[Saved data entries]
• • •

-- ==== Sys2Proof/Machine/Flags.lean ====
section
/-! DEFINITION. The flags and status words that the spec computes from the state: the read-only parameters of every page, and every register of BAR0 (Tables 17.2 to 17.10) and of the memory control block (Table 13.10) as a read shows it. -/

namespace Sys2Proof.Machine

/-! ### Words -/

/-- A trim word (R87). -/
def Trim.word (t : Trim) : Nat := twos 8 t.delay * 2 ^ 24 + twos 8 t.gain * 2 ^ 16 + twos 8 t.offset * 2 ^ 8 + twos 8 t.asym

/-! ### Bays (R251, R235, R234) -/

/-- The read-only parameters of a bay (pages 0x10 to 0x17). -/
def Bay.readOnlyParam (t : Bay) (id : Nat) : Int :=
  if h : 0x1020 ≤ id ∧ id < 0x1024 then (t.afe.recvs[id - 0x1020]'(by omega)).trims.word
  else if h : 0x1028 ≤ id ∧ id < 0x102C then (t.afe.reliefSets[id - 0x1028]'(by omega)).word
  else if h : 0x1120 ≤ id ∧ id < 0x1124 then (t.rc.lanes[id - 0x1120]'(by omega)).depth
  else if id = Param.decGen then t.dec.gen.toNat
  else if h : 0x1320 ≤ id ∧ id < 0x1330 then t.wp.kappaIn[id - 0x1320]'(by omega)
  else if h : 0x1330 ≤ id ∧ id < 0x1340 then t.wp.kappaOut[id - 0x1330]'(by omega)
  else if id = Param.srvFeSlope then t.srv.slopeF
  else if id = Param.srvTeSlope then t.srv.slopeT
  else if id = Param.srvOvrFoc then t.srv.focus.overruns
  else if id = Param.srvOvrTrk then t.srv.tracking.overruns
  else if id = Param.srvOvrTilt then t.srv.tilt.overruns
  else if id = Param.srvOvrSled then t.srv.sled.overruns
  else if id = Param.srvTableState then b2n t.srv.tablesValid + 2 * b2n t.srv.runout.isSome
  else if id = Param.spnState then t.spn.level.code
  else if id = Param.spnSpeedMeas then t.spn.speedMeas
  else if id = Param.spnElecOffset then t.spn.elecOffset.toNat + 65536 * b2n t.spn.offsetValid
  else if id = Param.spnEstPeriods then t.spn.estPeriods
  else if id = Param.spnAngleDiff then t.spn.angleDiff
  else if id = Param.sldPos then t.sld.encoder
  else if id = Param.sldDev then t.sld.deviation
  else if id = Param.sldState then t.sld.stateWord
  else if id = Param.bayState then t.stateWord
  else if id = Param.bayLanes then t.lanesWord
  else 0

/-! ### Device (R273, R318, R359, R412, R430) -/

/-- The NAND transfer rate in force, MT/s (R347, R433). -/
def State.nandRate (s : State) : Nat := if s.sys.nandSlow then min 1000 s.stg.rate else s.stg.rate

/-- EVT.DIAG_RESULT (R427). -/
def EventPath.diagResult (v : EventPath) : Nat := v.diagWord.toNat % 256 + 256 * v.diagState + 65536 * v.diagFails.toNat

/-- EVT.REEL_STATE (Table 15.9). -/
def EventPath.reelState (v : EventPath) : Nat :=
  b2n v.reelFrozen + 2 * b2n v.trigSeen + 65536 * (match v.postLeft with | some (n, _) => n | none => 0)

/-- The read-only parameters above bay level. -/
def State.readOnlyParam (s : State) (id : Nat) : Int :=
  if id = Param.pwrTj then s.sys.tj
  else if id = Param.pwrHoldupV then s.sys.holdup.toNat * s.dn Param.pwrHoldupScale
  else if id = Param.pwrPllState then boolMask (s.sys.pll.toList ++ [s.sys.onOsc])
  else if id = Param.pwrResetCause then s.sys.resetCause + 256 * s.sys.runSlot.val
  else if id = Param.hndState then s.hndStateWord
  else if id = Param.hndOwn then b2n s.hnd.own + 2 * b2n s.hnd.ownPeer
  else if id = Param.hndInLevel then
    boolMask (s.hnd.inputs.toList.map (·.level)) + 65536 * boolMask (s.hnd.inputs.toList.map (·.masked))
  else if h : 0x2070 ≤ id ∧ id < 0x207C then (s.hnd.inputs[id - 0x2070]'(by omega)).edges
  else if id = Param.qpLinkStateA then s.ports[(0 : Port)].linkWord
  else if id = Param.qpLinkStateB then s.ports[(1 : Port)].linkWord
  else if id = Param.stgUsable then s.stg.usable (s.dn Param.stgOp) s.mem.gib
  else if id = Param.stgVentBudget then s.stg.ventBudget s.nandRate
  else if id = Param.stgDirty then s.stg.dirtyBytes
  else if id = Param.stgState then s.stg.stateWord
  else if id = Param.stgBVent then s.stg.bVent s.nandRate / 1000000
  else if h : 0x3220 ≤ id ∧ id < 0x3224 then (s.mem.pools[id - 0x3220]'(by omega)).free
  else if id = Param.memCeCount then s.mem.ceCount
  else if id = Param.memUeCount then s.mem.ueCount
  else if id = Param.memRetiredPages then s.flash.retiredPages.length
  else if id = Param.memTripleState then s.mem.triple.stateWord
  else if id = Param.pairRoleWord then s.pair.role.word.toNat
  else if id = Param.pairState then s.pair.stateWord
  else if id = Param.pairCrcCount then s.pair.crcCount
  else if id = Param.evtDiagResult then s.ev.diagResult
  else if id = Param.evtQueueHeld then s.ev.queue.length
  else if id = Param.evtReelState then s.ev.reelState
  else 0

/-! ### BAR0 (17_host_visible_registers.md) -/

/-- PORT_STATUS (Table 17.3). -/
def State.portStatus (s : State) (p : Port) : Nat :=
  let t := s.ports[p]
  s.sys.mode.code + 16 * (if t.d3hot then 3 else 0) + 2 ^ 16 * t.linkGen + 2 ^ 19 * t.linkWidth
    + 2 ^ 24 * b2n s.mailboxReady + 2 ^ 25 * b2n (decide (t.alarm ≠ 0)) + 2 ^ 26 * b2n s.ev.reelFrozen

/-- RELEASE (Table 17.2): 0 until an image runs. -/
def State.releaseWord (s : State) : Nat := s.sys.release.toNat

/-- A Bridle cell as a register (Table 17.4). -/
def BridleCell.word (c : BridleCell) : Nat := c.owner.toNat * 2 ^ 56 + c.claims.toNat

/-- EVR_CFG and EVR_STATUS (Table 17.6). -/
def EvRing.cfgWord (r : EvRing) : Nat := r.entries.toNat + 2 ^ 31 * b2n r.enabled
/-- EVR_STATUS (Table 17.6). -/
def EvRing.status (r : EvRing) : Nat :=
  b2n r.enabled + 2 * b2n r.phase + 4 * b2n (!r.tally.isZero) + 2 ^ 16 * r.tail.toNat

/-- Index of the oldest block the Reel holds (R460). -/
def EventPath.reelOldest (v : EventPath) : Nat := if v.reelWrapped then v.reelNext else 0

/-- Block `i` of the Reel store; a block never written reads 0. -/
def EventPath.reelBlock (v : EventPath) (i : Nat) : BitVec 512 :=
  v.reel.getD ((i + Config.reelBlocks - v.reelOldest) % Config.reelBlocks) 0

/-- REEL_CTRL (Table 17.7). -/
def EventPath.reelCtrl (v : EventPath) : Nat :=
  v.reelOldest + 2 ^ 16 * v.reelNext + 2 ^ 29 * b2n v.reelFrozen + 2 ^ 34 * b2n v.trigSeen + 2 ^ 35 * b2n v.reelWrapped

/-- QCFG (Table 17.9). -/
def QueuePair.cfgWord (q : QueuePair) : Nat :=
  q.entries.toNat + 2 ^ 16 * q.vector.toNat + 2 ^ 32 * q.aggCount.toNat + 2 ^ 40 * q.aggTime.toNat + 2 ^ 63 * b2n q.enabled

/-- QSTATUS (Table 17.9). -/
def QueuePair.status (q : QueuePair) : Nat :=
  q.sqHead.toNat + 2 ^ 16 * q.cqTail.toNat + 2 ^ 32 * b2n q.phase + 2 ^ 33 * b2n q.halted + 2 ^ 34 * b2n q.enabled

/-- MSIX_CTRL (Table 17.10). -/
def MsixEntry.ctrl (e : MsixEntry) : Nat := e.data.toNat + 2 ^ 32 * b2n e.mask

/-- What an 8-byte read of BAR0 at an 8-byte aligned offset shows, without its side effect (Tables 17.1 to 17.10). -/
def State.bar0 (s : State) (p : Port) (off : Nat) : Nat :=
  let t := s.ports[p]
  if off = 0x0000 then p.val + 0xB1 * 2 ^ 8 + 0x8416 * 2 ^ 16 + Config.identity.toNat * 2 ^ 32
  else if off = 0x0008 then s.releaseWord
  else if off = 0x0010 then Config.mapRev.toNat
  else if off = 0x0018 then 4096 + 64 * 2 ^ 16 + 65 * 2 ^ 24 + 8 * 2 ^ 32
  else if off = 0x0020 then s.sys.time.toNat
  else if off = 0x0100 then s.portStatus p
  else if off = 0x0110 then boolMask (t.queues.toList.map (·.enabled))
  else if off = 0x0118 then boolMask (t.queues.toList.map (·.halted))
  else if h : 0x0200 ≤ off ∧ off < 0x0400 then (s.bridle[(off - 0x0200) / 8]'(by omega)).word
  else if 0x0400 ≤ off ∧ off < 0x0440 then field t.mbx.req (8 * (off - 0x0400)) 64
  else if 0x0440 ≤ off ∧ off < 0x0480 then field t.mbx.rsp (8 * (off - 0x0440)) 64
  else if off = 0x0488 then t.mbx.status
  else if off = 0x0500 then t.ring.base.toNat * 4096
  else if off = 0x0508 then t.ring.cfgWord
  else if off = 0x0510 then t.ring.head.toNat
  else if off = 0x0518 then t.ring.status
  else if 0x0600 ≤ off ∧ off < 0x0690 then field t.alarm (8 * (off - 0x0600)) 64
  else if off = 0x0700 then t.cursor.toNat
  else if off = 0x0708 then s.ev.reelCtrl
  else if 0x0740 ≤ off ∧ off < 0x0780 then field (s.ev.reelBlock t.cursor.toNat) (8 * (off - 0x0740)) 64
  else if h : 0x1000 ≤ off ∧ off < 0x1400 then
    let q := t.queues[(off - 0x1000) / 16]'(by omega)
    if off % 16 = 0 then q.sqTail.toNat else q.cqHead.toNat
  else if h : 0x2000 ≤ off ∧ off < 0x2800 then
    let q := t.queues[(off - 0x2000) / 32]'(by omega)
    match off % 32 with
    | 0 => q.sqBase.toNat * 4096
    | 8 => q.cqBase.toNat * 4096
    | 16 => q.cfgWord
    | _ => q.status
  else if h : 0x3000 ≤ off ∧ off < 0x3410 then
    let e := t.msix[(off - 0x3000) / 16]'(by omega)
    if off % 16 = 0 then e.addr.toNat * 4 else e.ctrl
  else if off = 0x3800 then field t.pending 0 64
  else if off = 0x3808 then field t.pending 64 1
  else 0

/-- What a read of the memory control block shows, without its side effect (Table 13.10). -/
def Memory.control (m : Memory) (off : Nat) : Nat :=
  if off = 0x000 then boolMask [m.cache.enabled, m.cache.prefetch]
  else if off = 0x008 then m.cache.maintLine.toNat * 64
  else if off = 0x018 then boolMask [m.cache.enabled, m.cache.busy, m.cache.compatRun, m.cache.reject]
  else if off = 0x020 then m.cache.errCorrected.toNat + 2 ^ 32 * m.cache.errUncorrected.toNat
  else if off = 0x040 then b2n m.scrubOn
  else if off = 0x048 then m.scrubInterval.toNat
  else if off = 0x050 then m.scrubPos.toNat * 128
  else if off = 0x058 then m.scrubCe.toNat + 2 ^ 16 * m.scrubUe.toNat + 2 ^ 32 * m.scrubPasses.toNat
  else if off = 0x060 then m.derrPop.toNat
  else if off = 0x068 then m.derrLost.toNat
  else 0

end Sys2Proof.Machine
end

• • •

• **What the exercise asks**
Could you return exactly the lines above from the line with "else if id = Param.pwrPllState" to the line with "boolMask (s.hnd.inputs.toList.map (·.level))", both included, and nothing else?

• **Solution to the problem**
  else if id = Param.pwrPllState then boolMask (s.sys.pll.toList ++ [s.sys.onOsc])
  else if id = Param.pwrResetCause then s.sys.resetCause + 256 * s.sys.runSlot.val
  else if id = Param.hndState then s.hndStateWord
  else if id = Param.hndOwn then b2n s.hnd.own + 2 * b2n s.hnd.ownPeer
  else if id = Param.hndInLevel then
    boolMask (s.hnd.inputs.toList.map (·.level)) + 65536 * boolMask (s.hnd.inputs.toList.map (·.masked))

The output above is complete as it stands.